--- What needs to be done ---
Take the entries that follow and write them out again, word for word.

[Recorded data]
....

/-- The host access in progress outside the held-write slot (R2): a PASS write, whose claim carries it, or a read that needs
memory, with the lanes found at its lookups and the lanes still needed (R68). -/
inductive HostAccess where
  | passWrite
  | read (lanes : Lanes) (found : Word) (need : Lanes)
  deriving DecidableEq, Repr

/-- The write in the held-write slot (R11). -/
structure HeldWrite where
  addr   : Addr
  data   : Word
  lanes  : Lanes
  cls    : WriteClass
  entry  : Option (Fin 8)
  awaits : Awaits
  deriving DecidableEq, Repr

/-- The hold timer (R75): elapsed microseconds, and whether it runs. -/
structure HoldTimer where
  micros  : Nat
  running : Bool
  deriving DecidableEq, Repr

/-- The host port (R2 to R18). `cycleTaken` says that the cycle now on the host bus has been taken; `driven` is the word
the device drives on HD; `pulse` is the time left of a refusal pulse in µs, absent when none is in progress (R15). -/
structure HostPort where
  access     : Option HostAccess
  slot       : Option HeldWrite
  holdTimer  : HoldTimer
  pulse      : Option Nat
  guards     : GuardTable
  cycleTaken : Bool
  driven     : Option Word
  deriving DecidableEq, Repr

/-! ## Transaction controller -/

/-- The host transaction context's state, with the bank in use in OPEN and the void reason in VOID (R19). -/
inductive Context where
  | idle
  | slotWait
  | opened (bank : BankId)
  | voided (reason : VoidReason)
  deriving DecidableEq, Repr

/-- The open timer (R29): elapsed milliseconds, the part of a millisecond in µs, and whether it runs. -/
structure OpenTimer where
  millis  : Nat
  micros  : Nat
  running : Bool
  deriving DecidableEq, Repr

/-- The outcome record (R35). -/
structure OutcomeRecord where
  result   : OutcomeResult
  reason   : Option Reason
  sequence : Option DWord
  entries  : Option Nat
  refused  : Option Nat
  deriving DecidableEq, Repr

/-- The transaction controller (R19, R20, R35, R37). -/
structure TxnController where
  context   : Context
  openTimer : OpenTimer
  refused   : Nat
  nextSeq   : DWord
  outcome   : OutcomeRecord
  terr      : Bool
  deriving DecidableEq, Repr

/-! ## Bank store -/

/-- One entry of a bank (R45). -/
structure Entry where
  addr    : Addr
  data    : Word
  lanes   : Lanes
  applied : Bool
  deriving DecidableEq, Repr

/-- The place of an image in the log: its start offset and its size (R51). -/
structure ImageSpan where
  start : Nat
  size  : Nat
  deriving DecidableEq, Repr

....

--- Answer section ---
/-- The host access in progress outside the held-write slot (R2): a PASS write, whose claim carries it, or a read that needs
memory, with the lanes found at its lookups and the lanes still needed (R68). -/
inductive HostAccess where
  | passWrite
  | read (lanes : Lanes) (found : Word) (need : Lanes)
  deriving DecidableEq, Repr

/-- The write in the held-write slot (R11). -/
structure HeldWrite where
  addr   : Addr
  data   : Word
  lanes  : Lanes
  cls    : WriteClass
  entry  : Option (Fin 8)
  awaits : Awaits
  deriving DecidableEq, Repr

/-- The hold timer (R75): elapsed microseconds, and whether it runs. -/
structure HoldTimer where
  micros  : Nat
  running : Bool
  deriving DecidableEq, Repr

/-- The host port (R2 to R18). `cycleTaken` says that the cycle now on the host bus has been taken; `driven` is the word
the device drives on HD; `pulse` is the time left of a refusal pulse in µs, absent when none is in progress (R15). -/
structure HostPort where
  access     : Option HostAccess
  slot       : Option HeldWrite
  holdTimer  : HoldTimer
  pulse      : Option Nat
  guards     : GuardTable
  cycleTaken : Bool
  driven     : Option Word
  deriving DecidableEq, Repr

/-! ## Transaction controller -/

/-- The host transaction context's state, with the bank in use in OPEN and the void reason in VOID (R19). -/
inductive Context where
  | idle
  | slotWait
  | opened (bank : BankId)
  | voided (reason : VoidReason)
  deriving DecidableEq, Repr

/-- The open timer (R29): elapsed milliseconds, the part of a millisecond in µs, and whether it runs. -/
structure OpenTimer where
  millis  : Nat
  micros  : Nat
  running : Bool
  deriving DecidableEq, Repr

/-- The outcome record (R35). -/
structure OutcomeRecord where
  result   : OutcomeResult
  reason   : Option Reason
  sequence : Option DWord
  entries  : Option Nat
  refused  : Option Nat
  deriving DecidableEq, Repr

/-- The transaction controller (R19, R20, R35, R37). -/
structure TxnController where
  context   : Context
  openTimer : OpenTimer
  refused   : Nat
  nextSeq   : DWord
  outcome   : OutcomeRecord
  terr      : Bool
  deriving DecidableEq, Repr

/-! ## Bank store -/

/-- One entry of a bank (R45). -/
structure Entry where
  addr    : Addr
  data    : Word
  lanes   : Lanes
  applied : Bool
  deriving DecidableEq, Repr

/-- The place of an image in the log: its start offset and its size (R51). -/
structure ImageSpan where
  start : Nat
  size  : Nat
  deriving DecidableEq, Repr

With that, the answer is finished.